Forced ranking (“stack ranking” or “rank and yank”) of employee performance was one contribution to MSFT’s loss of momentum, according to Kurt Eichenwald’s article on How Microsoft lost its Mojo. 

His extensive interviews with current and past Microsoft employees point to forced rankings leading to:

  •     Competitive sabotage and undermining of peers
  •     Focus on short-term results that coincide with twice-yearly rankings
  •     Undermined intrinsic motivation in face of  “impossible”-seeming odds
  •     Reduced innovation
  •     Lack of collaboration
  •     Focus on “visibility” to managers’ peers instead of improving performance
  •     Misguided decisions
  •     Mistrust of management and colleagues
  •     Unwanted attrition
  •     Stress for all.Forced ranking systems, used by a substantial number of Fortune 500 companies, is the eighth most-frequently used appraisal technique in the U.S.

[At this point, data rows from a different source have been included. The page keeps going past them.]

-- ==== Sys2Proof/Tests/Slice0.lean ====
section
/-! SUPPORT. The model's own tests. Expected values are those of spec/95_test_vectors.md (V<n>, P<n>) and of the worked examples of
the rules, never the model's own answers. The second half shows, for every statement with hypotheses, a concrete state and operands
that meet them together. -/

namespace Sys2Proof.Tests

open Sys2Proof.Machine

/-! ## WellFormed: one ill-formed term for the one check, and its neighbours (30_encoding rule R59) -/

/-- P3 line 6: an 80-bit KEYGEN with upper key bits cannot be written in the assembler. -/
theorem test_wellFormed_refuses_upper_bits :
    Instr.wellFormed (.keygen 80#8 0xDEADBEEFCAFEFFFFFFFFFFFFFFFFFFFF#128) = false := by decide

theorem test_wellFormed_accepts_right_aligned :
    Instr.wellFormed (.keygen 80#8 0x000000000000FFFFFFFFFFFFFFFFFFFF#128) = true ∧
      Instr.wellFormed (.keygen 128#8 0xFFFFFFFFFFFFFFFFFFFFFFFFFFFFFFFF#128) = true ∧
      Instr.wellFormed (.enc 0#64) = true ∧ Instr.wellFormed (.dec 0#64) = true ∧ Instr.wellFormed .release = true := by decide

/-! ## Decoding: words written bit by bit, KW in bits 15..8 and OP in bits 7..0 (rule R48, V50 to V55) -/

theorem test_decode_keygen80 :
    decode { cw := 0b0101000000000001#16, keyIn := 7#128, dataIn := 9#64 } = .ok (.keygen 80#8 7#128) := by decide

theorem test_decode_keygen128 :
    decode { cw := 0b1000000000000001#16, keyIn := 7#128, dataIn := 9#64 } = .ok (.keygen 128#8 7#128) := by decide

/-- V50: every width decodes; 96 faults only when executed. -/
theorem test_decode_keygen96 :
    decode { cw := 0b0110000000000001#16, keyIn := 7#128, dataIn := 9#64 } = .ok (.keygen 96#8 7#128) := by decide

/-- V51: KW is ignored. -/
theorem test_decode_enc :
    decode { cw := 0b0000000000000010#16, keyIn := 7#128, dataIn := 9#64 } = .ok (.enc 9#64) ∧
      decode { cw := 0b1111111100000010#16, keyIn := 7#128, dataIn := 9#64 } = .ok (.enc 9#64) := by decide

theorem test_decode_dec :
    decode { cw := 0b0000000000000011#16, keyIn := 7#128, dataIn := 9#64 } = .ok (.dec 9#64) ∧
      decode { cw := 0b0101000000000011#16, keyIn := 7#128, dataIn := 9#64 } = .ok (.dec 9#64) := by decide

theorem test_decode_release :
    decode { cw := 0b0000000000000100#16, keyIn := 7#128, dataIn := 9#64 } = .ok .release ∧
      decode { cw := 0b1111111100000100#16, keyIn := 7#128, dataIn := 9#64 } = .ok .release := by decide

/-- V52: illegal words, the opcode in the wrong byte among them. -/
theorem test_decode_illegal :
    decode { cw := 0b0000000000000000#16, keyIn := 0#128, dataIn := 0#64 } = .error (.illegalCommand 0x0000#16) ∧
      decode { cw := 0b0000000000000101#16, keyIn := 0#128, dataIn := 0#64 } = .error (.illegalCommand 0x0005#16) ∧
      decode { cw := 0b0000001000000000#16, keyIn := 0#128, dataIn := 0#64 } = .error (.illegalCommand 0x0200#16) ∧
      decode { cw := 0b1111111111111111#16, keyIn := 0#128, dataIn := 0#64 } = .error (.illegalCommand 0xFFFF#16) := by decide

/-- Rule R59: the request of an assembler line. -/
theorem test_encode_keygen80 :
    encode (.keygen 80#8 0x00112233445566778899#128) =
      { cw := 0x5001#16, keyIn := 0x00000000000000112233445566778899#128, dataIn := 0#64 } := by decide

/-- The record as one number: the command word lowest, then the operands. -/
theorem test_request_ofBits :
    Request.ofBits 0x9000000000000000000000000000000075001 =
      { cw := 0x5001#16, keyIn := 7#128, dataIn := 9#64 } := by decide

/-- R61 and V36: the bytes of the key of V9 as LP's `new_engine` takes them. -/
theorem test_newEngine80_bytes :
    newEngine80 #v[0x00, 0x11, 0x22, 0x33, 0x44, 0x55, 0x66, 0x77, 0x88, 0x99] =
      { cw := 0x5001#16, keyIn := 0x00000000000000112233445566778899#128, dataIn := 0#64 } := by decide +kernel

/-- V36: the bytes of the ciphertext of V1. -/
theorem test_block_bytes :
    blockBytes 0x5579C1387B228445#64 = #v[0x55, 0x79, 0xC1, 0x38, 0x7B, 0x22, 0x84, 0x45] ∧
      blockOfBytes #v[0x55, 0x79, 0xC1, 0x38, 0x7B, 0x22, 0x84, 0x45] = 0x5579C1387B228445#64 := by decide +kernel

/-! ## Round function units (V31 to V35) -/

theorem test_sboxLayer_V31 :
    sboxLayer 0x0123456789ABCDEF#64 = 0xC56B90AD3EF84712#64 ∧ sboxLayer 0x8000000000000001#64 = 0x3CCCCCCCCCCCCCC5#64 ∧
      invSboxLayer 0x0123456789ABCDEF#64 = 0x5EF8C12DB463079A#64 := by decide +kernel

/-- V32, row i = 1, tells the table's two directions apart. -/
theorem test_pLayer_V32 :
    pLayer 0x0000000000000002#64 = 0x0000000000010000#64 ∧ pLayer 0x0000000000010000#64 = 0x0000000000000010#64 ∧
      invPLayer 0x0000000000000002#64 = 0x0000000000000010#64 ∧ pLayer 0xF000000000000000#64 = 0x8000800080008000#64 ∧
      pLayer 0xFEDCBA9876543210#64 = 0xFF00F0F0CCCCAAAA#64 := by decide +kernel

theorem test_applyRound_V34 :
    applyRound 0x0123456789ABCDEF#64 0x0011223344556677#64 = 0xAD0ED4CA386B6559#64 ∧
      applyRound 0x0000000000000000#64 0xC000000000000000#64 = 0x7FFFFFFF00000000#64 ∧
      invRound 0x0ED93687A74C659A#64 0xFFFFFFFFFFFFFFFF#64 = 0x0123456789ABCDEF#64 := by decide +kernel

/-! ## Key schedule (V20 to V27) -/

theorem test_ksUpdate80_V26 :
    rotl 0x00112233445566778899#80 61 = 0xF11320022446688AACCE#80 ∧
      ksUpdate80 0x00112233445566778899#80 1#5 = 0x211320022446688A2CCE#80 ∧
      ksUpdate80 0#80 31#5 = 0xC00000000000000F8000#80 ∧ ksUpdate80 0#80 0#5 = 0xC0000000000000000000#80 := by decide +kernel

theorem test_ksUpdate128_V26 :
    ksUpdate128 0x0123456789ABCDEFFEDCBA9876543210#128 1#5 = 0x22DB97530ECA8642402468ACF13579BD#128 ∧
      ksUpdate128 0#128 31#5 = 0xCC00000000000007C000000000000000#128 ∧
      ksUpdate128 1#128 1#5 = 0xCC000000000000006000000000000000#128 := by decide +kernel

/-- V24 and V27: the schedule of V9, its last register with the counter value 0. -/
theorem test_generate80_V24 :
    (generate80 0x00112233445566778899#80)[1] = 0x211320022446688A#64 ∧
      (generate80 0x00112233445566778899#80)[31] = 0xD0C84ADC4FBB6A03#64 ∧
      (generate80 0x00112233445566778899#80)[32] = 0xDA835A19095B89F7#64 := by decide +kernel

/-- V25 and V27: the schedule of V10. -/
theorem test_generate128_V25 :
    (generate128 0x0123456789ABCDEFFEDCBA9876543210#128)[2] = 0x93048D159E26AF37#64 ∧
      (generate128 0x0123456789ABCDEFFEDCBA9876543210#128)[31] = 0x82C8A1D0ACC4C8CD#64 ∧
      (generate128 0x0123456789ABCDEFFEDCBA9876543210#128)[32] = 0xFC0AF48F929B851F#64 := by decide +kernel

/-! ## The block driver (V1 to V19) -/

theorem test_encrypt_V4 :
    encrypt 0xFFFFFFFFFFFFFFFF#64 (generate80 0xFFFFFFFFFFFFFFFFFFFF#80) = 0x3333DCD3213210D2#64 := by decide +kernel

theorem test_encrypt_V10 :
    encrypt 0x0123456789ABCDEF#64 (generate128 0x0123456789ABCDEFFEDCBA9876543210#128) = 0x1D1CCBC0B5A36199#64 := by decide +kernel

theorem test_decrypt_V18 :
    decrypt 0x0123456789ABCDEF#64 (generate80 0x00112233445566778899#80) = 0x491D6B8B82B95DFD#64 := by decide +kernel

/-! ## Commands: one step each -/

/-- The engine with the all-zero 80-bit key loaded, and the request `r` presented. -/
def loaded (r : Request) : State :=
  { State.reset with engine := some { kwsel := .w80, rk := generate80 0#80 }, stream := [.request r] }

/-- The engine after reset, and the request `r` presented. -/
def fresh (r : Request) : State := State.reset.present r

/-- The response ports after one step. -/
def response (s : State) : Option Response :=
  match step s with
  | .next t => t.response
  | _ => none

/-- `VALID` after one step. -/
def validAfter (s : State) : Option Bool :=
  match step s with
  | .next t => some t.valid
  | _ => none

/-- `RK[1]` after one step. -/
def rk1After (s : State) : Option RoundKey :=
  match step s with
  | .next t => t.rk 1
  | _ => none

/-- V51 and V20. -/
theorem test_keygen_installs :
    rk1After (fresh ⟨0x5001#16, 0#128, 0#64⟩) = some 0xC000000000000000#64 ∧
      response (fresh ⟨0x5001#16, 0#128, 0#64⟩) = some ⟨.ok, none⟩ := by decide +kernel

/-- P2 line 6: LP's 64-bit rejection case as a failed re-key keeps the schedule. -/
theorem test_keygen_failed_rekey :
    rk1After (loaded ⟨0x4001#16, 0x0000000000000000FFFFFFFFFFFFFFFF#128, 0#64⟩) = some 0xC000000000000000#64 ∧
      response (loaded ⟨0x4001#16, 0x0000000000000000FFFFFFFFFFFFFFFF#128, 0#64⟩) = some ⟨.fault .invalidKeyWidth, none⟩ := by
  decide +kernel

/-- P1 line 2, the source's vector, through the whole step. -/
theorem test_enc_V1 :
    response (loaded ⟨0x0002#16, 0#128, 0x0000000000000000#64⟩) = some ⟨.ok, some 0x5579C1387B228445#64⟩ := by decide +kernel

/-- V54: NoSchedule, not InvalidKeyWidth. -/
theorem test_enc_no_schedule :
    response (fresh ⟨0x6002#16, 0#128, 0#64⟩) = some ⟨.fault .noSchedule, none⟩ := by decide +kernel

/-- V17: DEC of a block that no ENC produced. -/
theorem test_dec_V17 :
    response (loaded ⟨0x0003#16, 0#128, 0x0000000000000000#64⟩) = some ⟨.ok, some 0xEF506CB600C2E95F#64⟩ := by decide +kernel

/-- V53. -/
theorem test_dec_no_schedule :
    response (fresh ⟨0xFF03#16, 0#128, 0#64⟩) = some ⟨.fault .noSchedule, none⟩ := by decide +kernel

/-- P2 line 11. -/
theorem test_release_discards :
    validAfter (loaded ⟨0x0004#16, 0#128, 0#64⟩) = some false ∧
      response (loaded ⟨0x0004#16, 0#128, 0#64⟩) = some ⟨.ok, none⟩ := by decide +kernel

/-- P2 line 13: RELEASE with nothing to release is OK. -/
theorem test_release_twice :
    response (fresh ⟨0x0004#16, 0#128, 0#64⟩) = some ⟨.ok, none⟩ := by decide +kernel

/-- P2 line 9 and V54: IllegalCommand wins, the schedule stays. -/
theorem test_illegal_keeps_schedule :
    response (loaded ⟨0x5005#16, 0#128, 0#64⟩) = some ⟨.fault .illegalCommand, none⟩ ∧
      validAfter (loaded ⟨0x5005#16, 0#128, 0#64⟩) = some true := by decide +kernel

/-- P5: the schedule does not survive reset, and a reset produces no response. -/
theorem test_reset_event :
    validAfter { loaded ⟨0x0003#16, 0#128, 0#64⟩ with stream := [.reset] } = some false ∧
      response { loaded ⟨0x0003#16, 0#128, 0#64⟩ with stream := [.resetDuring ⟨0x0003#16, 0#128, 0#64⟩] } = none := by
  decide +kernel

/-- A table word placed by `withFetchWord` is what the very next step runs. -/
theorem test_withFetchWord_runs :
    response (State.reset.withFetchWord 16 0x0004) = some ⟨.ok, none⟩ ∧ decodeTableWord 16 0x0004 = some .release := by
  decide +kernel

/-! ## Witnesses: the hypotheses of the statements can be met, each clause at a boundary -/

/-- An engine instance for the witnesses. -/
def someEngine : EngineInstance := { kwsel := .w80, rk := generate80 0#80 }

It requires management teams to evaluate employees’ performance against other employees, rather against pre-determined standards.
The goal is to create a meritocracy in which superior performance is recognized and under-performance is “managed.”

Steve Scullen

Steve Scullen evaluated “forced distribution rating system” (FDRS) in a simulation study of 100 companies of 100 employees each over a three year period.
He reported in Personnel Journal that forced ranking and hypothetically firing of the bottom 5% or 10%, resulted in a 16% productivity improvement.
Productivity gains increase when more low performers were removed.

He acknowledged the negative consequences of forced rankings for employee morale, teamwork, collaboration, recruitment, shareholder perception, and brand image.
Nevertheless, Scullen found that the potential problems were counterbalanced by benefits.

Scullen determined that most benefit from forced ranking comes in the first few years of implementation: “…each time a company improves its workforce by replacing an employee with a new hire, it becomes more difficult to do so again… the better the workforce is, the more difficult it must be to hire applicants who are superior to the current employees who would be fired.

Dick Grote’s Forced Ranking: Making Performance Management Work, argues that most companies achieve benefits of forced ranking systems in “a few years” and are advised to replace
forced ranking with other talent management initiatives after the organization has implemented a refined selection process to ensure hiring top talent.

Peter Capelli

Peter Cappelli of The Wharton School and author of Talent on Demand: Managing Talent in an Age of Uncertainty, quantified the benefit of removing low performers:  This group contributes about five times less to organizations than high performers, according to his research.

In contrast, Alys Woodward of IDC challenged these arguments in her article on misunderstanding and misuse of statistics in stack ranking.

Alys Woodward

She concluded that “stack ranking assumes the statistics dictate reality, rather than reflect reality.”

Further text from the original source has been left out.